Nevertheless, I have replaced my 2TB disk with a new one, such as : But If I made :
root@pve:~# zpool replace pve-zfs 2534239155907356895 ata-WDC_WD20EFRX-68EUZN0_WD-WCC4M1EUJ8KN
invalid vdev specification
use '-f' to override the following errors:
/dev/disk/by-id/ata-WDC_WD20EFRX-68EUZN0_WD-WCC4M1EUJ8KN-part1 contains a filesystem of type 'ntfs'
After make a little apt-get install parted :
root@pve:~# parted /dev/sda
GNU Parted 3.2
Using /dev/sda
Welcome to GNU Parted! Type 'help' to view a list of commands.
(parted) print
Model: ATA WDC WD20EFRX-68E (scsi)
Disk /dev/sda: 2000GB
Sector size (logical/physical): 512B/4096B
Partition Table: msdos
Disk Flags:
Number Start End Size Type File system Flags
1 1049kB 2000GB 2000GB primary ntfs
(parted) rm 1
(parted) print
Model: ATA WDC WD20EFRX-68E (scsi)
Disk /dev/sda: 2000GB
Sector size (logical/physical): 512B/4096B
Partition Table: msdos
Disk Flags:
Number Start End Size Type File system Flags
(parted) mklabel GPT
Warning: The existing disk label on /dev/sda will be destroyed and all data on this disk will be lost.

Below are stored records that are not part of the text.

/-- Every slice has applied every contribution of the bank below s*, or has reported, and none is migrating (R181, R194). -/
def State.confirmable (s : State) (gn : Nat) (g : Group) (isB : Bool) (star : Nat) : Bool :=
  g.slices.all (fun k => k.moves.isEmpty)
    && (List.range g.slices.length).all (fun j => ((g.bank isB).reported j).isSome
      || (s.inFlight gn).all (fun e => !(g.bank isB).takes e.2 || decide (star ≤ e.2)
        || ((s.msg? e.1).map (fun k => s.doneInSlice k gn g j)).getD true))

/-- SCALE_CONFIRM: the arbiter confirms s*; later contributions are undone, the bank is halved, and they are re-issued (R181). -/
def execScaleConfirm (group : Nat) (bankB : Bool) (s : State) : Host.Outcome State Fault Refusal :=
  .next (match s.group? group with
    | none => s
    | some g =>
      let b := g.bank bankB
      match b.candidate with
      | none => s
      | some (slice, star) =>
        let core := (unit g.slices slice).core
        if g.failed.isSome ∨ !s.confirmable group g bankB star then s
        else if b.steps = 8 then failGroup group .scaleExhausted bankB core 0 0 0 s
        else
          let later := (s.inFlight group).filter (fun e => b.takes e.2 ∧ star ≤ e.2)
          let back := later.foldl (fun b e => ((s.msg? e.1).map (fun k => undo s g group k b)).getD b) b
          let half := Bank.halve back
          let nexts := half.nexts.map (fun x => (x.1, min x.2 star))
          let s := s.updBank group bankB (fun _ =>
            { half with scale := b.scale - 1, steps := b.steps + 1, reports := [], nexts := nexts })
          let s := later.foldl (fun s e => s.updMsg e.1 (fun k => { k with
            tiles := k.tiles.map (fun t => if t.group = group then { t with done := [] } else t) })) s
          let s := rewindTiles (fun m t => later.any (fun e => e.1 == m) && t.group == group && t.issued) s
          advance g.job <| post .scaleStep 0x01 core (BitVec.ofNat 8 g.job) (BitVec.ofNat 8 group)
            ([if bankB then 1 else 0, BitVec.ofNat 8 (b.steps + 1), BitVec.ofInt 8 (b.scale - 1), 0] ++ toLE 4 b.take) s)

/-- SCALE_CONFIRM_TIMEOUT: confirmation passed 2 ms, which acts as a station tile timeout of the slice (R408). -/
def execScaleConfirmTimeout (group slice : Nat) (s : State) : Host.Outcome State Fault Refusal :=
  .next (match s.group? group with
    | none => s
    | some g => if g.bankA.reports.isEmpty ∧ g.bankB.reports.isEmpty then s else tileTimeout group slice s)

/-! ## Spilled banks (R185) -/

/-- NEXT of a bank tile. -/
def Bank.nextOf (b : Bank) (tile : Nat) : Nat := (Table.get? b.nexts tile).getD b.start

/-- The tokens of the group vector that a bank tile covers: tile and token of each. -/
def Group.tokensOf (g : Group) (bankTile : Nat) : List (Nat × Nat) :=
  let n := 64 / formatBytes g.format
  let lo := bankTile * g.bankPer
  let hi := min g.count (lo + g.bankPer)
  (List.range ((hi - lo + n - 1) / n)).map (fun i => let e := lo + i * n; (e / g.per, e % g.per / n))

/-- SPILL_UPDATE_APPLY: the base die applies a contribution to one bank tile when NEXT reaches it, and discards one below NEXT. -/
def execSpillUpdateApply (group bankTile seq : Nat) (s : State) : Host.Outcome State Fault Refusal :=
  .next (match s.group? group with
    | none => s
    | some g =>
      match g.bankOfSeq seq, s.holder group seq with
      | some isB, some (m, k) =>
        let b := g.bank isB
        let toks := g.tokensOf bankTile
        let ready := toks.all (fun t => s.taken k group g t.1)
        let j := g.sliceOf ((toks.head?.map (·.1)).getD 0)
        let held : Bool := match b.reported j with | none => false | some r => decide (r ≤ seq)
        let buffered : Bool := !g.relaxed && (unit g.slices j).buffers seq
        if g.failed.isSome ∨ !g.spilled ∨ bankTile ≥ g.bankTiles ∨ seq ≠ b.nextOf bankTile ∨ !ready ∨ held ∨ buffered then s
        else
          let r := toks.foldl (fun (x : Option Bank) t => x.bind (addToken s g k group t.1 t.2)) (some b)
          match r with
          | none => report group isB j seq s
          | some b' =>
            let s := s.updBank group isB (fun _ => { b' with nexts := Table.put b'.nexts bankTile (seq + 1) })
            advance g.job (retireBank group isB (toks.foldl (fun s t => markWritten s m group g k.large t.1 t.2) s))
      | _, _ => s)

/-! ## ACC_CONFIGURE (R176) -/

/-- FRAC's largest value for a format. -/
def maxFrac (f : Nat) : Nat := match f with | 0x20 => 15 | 0x21 => 31 | _ => 0
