-- ==== Sys2Proof/Machine/Masks.lean ====
section
/-! DEFINITION. Mask removal: seed records, the seed ledger, mask regeneration and MASK_REMOVE (R195 to R210). -/

namespace Sys2Proof.Machine

open Sys2Proof

/-! ## Masks (R195 to R198) -/

/-- The prime of the seed field, 2^127 − 1. -/
def seedPrime : Nat := 2 ^ 127 - 1

/-- KM of a seed in a group (R197). -/
def maskKey (z0 z1 j take gn : Nat) : Bytes :=
  hkdf (toBE 16 z0 ++ toBE 16 z1) (ascii "LN7300-MASK") ([BitVec.ofNat 8 j] ++ toBE 4 take ++ [BitVec.ofNat 8 gn])

/-- Byte `n` of the keystream of a mask key (R198). -/
def maskByte (prg : Nat) (key : Bytes) (n : Nat) : Byte := if prg = 0 then aesCtrByte key n else chachaByte key n

/-- Element `e` of a mask of element width `w` (R198). -/
def maskElem (prg w : Nat) (key : Bytes) (e : Nat) : Nat := leNat (stream w (fun b => maskByte prg key (w * e + b)))

/-! ## MASK_CONFIGURE (R199) -/

/-- MASK_CONFIGURE (R199). -/
def opMaskConfigure (_ : Nat) (c : Cmd) (s : State) : Verdict :=
  checks [(decide (c.inl 0 1 ≤ 1), inlineAt 0), (decide (2 ≤ c.inl 1 1 ∧ c.inl 1 1 ≤ 128), inlineAt 1), resInline c 2 30] <|
    match s.job? c.job with
    | none => notPermitted 0
    | some jb =>
      if jb.mode ≠ some .masked ∨ jb.filling.isSome then notPermitted 0
      else ok 0 (s.updJob c.job (fun jb => { jb with prg := c.inl 0 1, thresh := c.inl 1 1 }))

/-- MASK_CONFIGURE. -/
def execMaskConfigure (cid : Nat) (s : State) : Host.Outcome State Fault Refusal := .next (runRow .maskConfigure opMaskConfigure cid s)

/-! ## Seed records (R201, R202) -/

/-- A share of a seed: X, Y0 and Y1. -/
structure SeedShare where
  x : Nat
  y0 : Nat
  y1 : Nat
  deriving DecidableEq, Repr, Inhabited

/-- A record of MASK_SEEDS_SUBMIT. -/
structure SeedRecord where
  kind : Nat
  token : Bytes
  peer : Bytes
  shares : List SeedShare
  /-- Its reserved bytes are zero. -/
  clean : Bool
  deriving DecidableEq, Repr, Inhabited

/-- The record at the start of some bytes, and its length; nothing where they end before it does. -/
def seedRecordAt (b : Bytes) : Option (SeedRecord × Nat) :=
  let n := byteAt b 1
  let len := 40 + 48 * n
  if b.length < len then none
  else
    let share (i : Nat) : SeedShare := { x := leAt b (40 + 48 * i) 4, y0 := leAt b (56 + 48 * i) 16, y1 := leAt b (72 + 48 * i) 16 }
    some ({ kind := byteAt b 0, token := slice b 8 16, peer := slice b 24 16, shares := (List.range n).map share,
            clean := zeroAt b 2 6 && (List.range n).all (fun i => zeroAt b (44 + 48 * i) 12) }, len)

/-- The records of the content, up to the first that is cut short, and the bytes left over. -/
def seedRecords : Nat → Bytes → List SeedRecord × Bytes
  | 0, b => ([], b)
  | n + 1, b => match seedRecordAt b with
    | none => ([], b)
    | some (r, len) => let (l, rest) := seedRecords n (b.drop len); (r :: l, rest)

/-- The value at `x` of the polynomial through shares, modulo p (R202): x = 0 rebuilds the seed. -/
def interpolate (l : List (Nat × Nat)) (x : Nat) : Nat :=
  l.foldl (fun a q =>
    let weight := l.foldl (fun w m =>
      if m.1 = q.1 then w
      else w * ((m.1 + seedPrime - x % seedPrime) % seedPrime) % seedPrime
        * expMod seedPrime ((m.1 + seedPrime - q.1) % seedPrime) (seedPrime - 2) % seedPrime) 1
    (a + weight * q.2) % seedPrime) 0
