/-- Checks 4 of R238 on the bank operands and the edge to GATE. -/
def polyGroupFault (c : Cmd) (s : State) : Option (Status × Nat) :=
  let banks := (if (c.src 4).1 = 2 ∨ (c.src 4).1 = 3 then [(c.src 4).1 == 3] else [])
    ++ (if c.op = .polyAdd ∧ ((c.src 8).1 = 2 ∨ (c.src 8).1 = 3) then [(c.src 8).1 == 3] else [])
  let graph := (s.job? c.job).bind (·.graph)
  let gate := (graph.map (fun k => k.edges.any (fun e => e.kind == 0 && (unit k.nodes e.src).station == 7
    && (unit k.nodes e.dst).station == 10 && (banks.isEmpty || e.group == 255 || e.group == c.group)))).getD false
  let edge : Option (Status × Nat) := if c.toGate ∧ !gate then some (.notPermitted, 3) else none
  if banks.isEmpty then edge
  else match s.groupOf c.job c.group with
    | none => some (.groupClosed, 0)
    | some g =>
      match g.failed with
      | some f => some (f.status, 0)
      | none => if banks.all (fun b => s.bankReadable c.group b) then edge else some (.notPermitted, 3)

/-- The kinds of the operands (R238 check 3): a bank stands for a ciphertext. -/
def polyKindsOk (c : Cmd) (s : State) : Bool :=
  let src (off : Nat) : Bool :=
    let (k, h) := c.src off
    k != 1 || ((s.object? c.job h).map (fun o => o.kind == 1 || (c.op == .polyNtt && o.kind == 5))).getD false
  let srcKind := if (c.src 4).1 = 1 then ((s.object? c.job (c.src 4).2).map (·.kind)).getD 0 else 1
  src 4 && (c.op != .polyAdd || src 8)
    && (c.op.keyKind == 0 || ((s.object? c.job (c.inl 12 2)).map (fun o => o.kind == c.op.keyKind)).getD false)
    && s.destOk c.job (c.inl 0 2) (c.op.destKind srcKind) && (c.op != .polyToShares || s.destOk c.job c.dest2 6)

/-- A POLY operation command up to its work items (R237, R238). -/
def opPoly (cid : Nat) (c : Cmd) (s : State) : Verdict :=
  match c.work with
  | .poly true _ _ _ _ => .stalls
  | .poly false set ver num den => if s.drawn cid then .goes (setWork cid (.poly true set ver num den) s) else .stalls
  | _ =>
    checks (polyFields c ++ s.polyRange c) <|
      if ((s.job? c.job).bind (·.mode)) ≠ some .homomorphic then notPermitted 1
      else if !polyKindsOk c s then notPermitted 2
      else match polyGroupFault c s with
        | some (st, d) => .refuse st d 0
        | none =>
          let b := if c.op = .polyAdd then s.operand c 8 else none
          let key := if c.op.keyKind = 0 then none else s.object? c.job (c.inl 12 2)
          match s.operand c 4 with
          | none => notPermitted 2
          | some a =>
            match s.paramSet? a.paramSet with
            | none => notPermitted 2
            | some p => acceptPoly cid c p a b key s

/-- POLY_NTT (R241). -/
def execPolyNtt (cid : Nat) (s : State) : Host.Outcome State Fault Refusal := .next (runRow .polyNtt opPoly cid s)
/-- POLY_ADD (R241). -/
def execPolyAdd (cid : Nat) (s : State) : Host.Outcome State Fault Refusal := .next (runRow .polyAdd opPoly cid s)
/-- POLY_KEYSWITCH (R242). -/
def execPolyKeyswitch (cid : Nat) (s : State) : Host.Outcome State Fault Refusal := .next (runRow .polyKeyswitch opPoly cid s)
/-- POLY_MODRED (R244). -/
def execPolyModred (cid : Nat) (s : State) : Host.Outcome State Fault Refusal := .next (runRow .polyModred opPoly cid s)
/-- POLY_ENC_NOISE (R245). -/
def execPolyEncNoise (cid : Nat) (s : State) : Host.Outcome State Fault Refusal := .next (runRow .polyEncNoise opPoly cid s)
/-- POLY_DEC_SHARE (R246). -/
def execPolyDecShare (cid : Nat) (s : State) : Host.Outcome State Fault Refusal := .next (runRow .polyDecShare opPoly cid s)
/-- POLY_TO_SHARES (R246). -/
def execPolyToShares (cid : Nat) (s : State) : Host.Outcome State Fault Refusal := .next (runRow .polyToShares opPoly cid s)

/-! ## The work items (R241 to R246) -/

/-- Limb `limb` of component `comp` of ciphertext `ct` (R224, R228). -/
def PolyObject.limb (o : PolyObject) (p : ParamSet) (comp ct limb : Nat) : List Nat :=
  let n := 2 ^ p.logN
  let l := o.level + 1
  (o.data.drop (((comp * o.count + ct) * l + limb) * n)).take n

/-- Limb of a digit's component of a KS_KEY (R231): b_j and then a_j. -/
def PolyObject.keyLimb (o : PolyObject) (p : ParamSet) (comp limb : Nat) : List Nat :=
  let n := 2 ^ p.logN
  (o.data.drop ((comp * (p.limbs + p.special) + limb) * n)).take n

/-- A heddle's slot that serves a version: READY or RETIRING (R221). -/
def Heddle.serves? (h : Heddle) (set ver : Nat) : Option TableSlot :=
  [h.slot0, h.slot1].find? (fun k => k.is .ready set ver || k.is .retiring set ver)
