/-- What the unprotected line at an address holds (R359): 1 envelope bytes, 2 a partial tile, 3 another region, 0 none. -/
def State.lineOwner (s : State) (addr : Nat) : Nat :=
  let here := s.trans.regions.filter (fun e => e.2.space != .host && meets e.2.base e.2.len addr 64)
  if here.any (fun e => e.2.space == .ingest) then 1
  else if here.any (fun e => e.2.space == .combine) then 2
  else if here.isEmpty then 0 else 3

/-- The allocation that holds a protected line. -/
def State.allocAt (s : State) (addr : Nat) : Option Alloc :=
  let (b, off) := stackOf addr
  s.mem.allocs.find? (fun a => a.stack == b && meets a.off a.len off 64)

/-- An uncorrectable line (R359): it is marked as poisoned, and its owner loses what it held. -/
def lineLost (addr : Nat) (syn : List Nat) (s : State) : State :=
  let (b, off) := stackOf addr
  let ch := (s.stack b).channelOf off
  let s := s.updStack b (fun k => { k with uncorrectable := satAdd k.uncorrectable 1 })
  let s := s.updMem (fun m => { m with poison := m.poison ++ [lineOf addr] })
  let owner : Option Owner := (s.allocAt addr).map (·.owner)
  let (code, take) := match protectedAddr addr, owner with
    | true, some o => (ownerCode o, s.takeOfOwner o)
    | true, none => (7, 0)
    | false, _ => (s.lineOwner addr, 0)
  let s := postEcc true 0x04 b 0 ch 0 (protectedAddr addr) code (reportedAddr addr) (reportedSyndrome addr syn)
    (if code = 4 then take else 0) s
  match protectedAddr addr, owner with
  | true, some o => loseOwner o s
  | _, _ => s

/-- Patrol scrub reads a line (R358). -/
def scrubLine (l : LineErrors) (s : State) : State :=
  let addr := l.addr / 64 * 64
  let errs := lineCode.real l.errors
  if !s.presentMem addr 64 ∨ s.mem.poison.contains (lineOf addr) then s
  else
    let damage (wrong : List Nat) (s : State) : State := if protectedAddr addr then s else scrambleBlocks addr wrong s
    match lineCode.decode errs with
    | .clean => damage (residue errs []) s
    | .corrected fix => lineCorrected addr fix.length (lineCode.syndromes errs) (damage (residue errs fix) s)
    | .uncorrectable => lineLost addr (lineCode.syndromes errs) s

/-- The group and tile that a segment of a message carries. -/
def State.tileOfSegment (s : State) (k : Message) (seg : Nat) : Option (Nat × Nat) :=
  ((s.job? k.job).bind (·.graph)).bind (fun g => s.segTile g seg)

/-- An uncommitted segment is opened again from its region bytes, and its q_t is formed anew (R163, R177). -/
def reopenSegment (m seg : Nat) (s : State) : State :=
  s.updMsg m (fun k => { k with
    verified := k.verified.filter (· != seg)
    stage := if k.stage = .verified then .opening else k.stage
    clipQ := k.clipQ.filter (fun q => s.tileOfSegment k seg != some (q.1, q.2.1))
    tiles := k.tiles.map (fun t => if t.segment = seg then { t with data := [], slot := some .reserved } else t) })

/-- An uncorrectable SRAM codeword (R359): the OWNER, the take, and the state without what it held. -/
def sramOwner (u : SramUse) (s : State) : Nat × Nat × State :=
  match u with
  | .splice m seg =>
    match s.msg? m with
    | none => (7, 0, s)
    | some k => if k.stage = .committed then (4, k.take, abortTakesIf k.job (fun t => t == k.take) s) else (5, 0, reopenSegment m seg s)
  | .bank g b => (4, s.takeOfOwner (.bank g b), loseOwner (.bank g b) s)
  | .ledger l => (4, s.takeOfOwner (.ledger l), loseOwner (.ledger l) s)
  | .table h one =>
    (10, 0, s.updHeddle h (fun x => x.upd one (fun k => match k.state, k.next with
      | .empty, _ => k
      | .retiring, some (set, ver) => k.begin set ver (namersOf s.cmds set ver)
      | _, _ => k.rebuild)))
  | .scratch => (7, 0, s)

Do you want to continue?
Yes/No? Yes
(parted) q
Information: You may need to update /etc/fstab.
root@pve:~#
So :
root@pve:~# zpool replace pve-zfs 2534239155907356895 ata-WDC_WD20EFRX-68EUZN0_WD-WCC4M1EUJ8KN
root@pve:~# zpool status -x
pool: pve-zfs
state: DEGRADED
status: One or more devices is currently being resilvered. The pool will
continue to function, possibly in a degraded state.
action: Wait for the resilver to complete.
scan: resilver in progress since Sun Jul 24 14:23:11 2022
10.5G scanned at 716M/s, 4.04G issued at 276M/s, 450G total
0B resilvered, 0.90% done, 0 days 00:27:37 to go
config:
NAME STATE READ WRITE CKSUM
pve-zfs DEGRADED 0 0 0
mirror-0 DEGRADED 0 0 0
wwn-0x50014ee267b78b52 ONLINE 0 0 0
replacing-1 DEGRADED 0 0 0
2534239155907356895 FAULTED 0 0 0 was /dev/sdb1
ata-WDC_WD20EFRX-68EUZN0_WD-WCC4M1EUJ8KN ONLINE 0 0 0
mirror-1 ONLINE 0 0 0
wwn-0x50014ee267b63342 ONLINE 0 0 0
wwn-0x50014ee2bd0cf6b4 ONLINE 0 0 0
errors: No known data errors
root@pve:~#
How I get the new device name :
root@pve:~# ls -l /dev/disk/by-id | grep J8KN
lrwxrwxrwx 1 root root 9 Jul 24 14:23 ata-WDC_WD20EFRX-68EUZN0_WD-WCC4M1EUJ8KN -> ../../sda
lrwxrwxrwx 1 root root 10 Jul 24 14:23 ata-WDC_WD20EFRX-68EUZN0_WD-WCC4M1EUJ8KN-part1 -> ../../sda1
lrwxrwxrwx 1 root root 10 Jul 24 14:23 ata-WDC_WD20EFRX-68EUZN0_WD-WCC4M1EUJ8KN-part9 -> ../../sda9
root@pve:~#
Where “J8KN” is a pattern of the Serial Number you can pick on the new disk.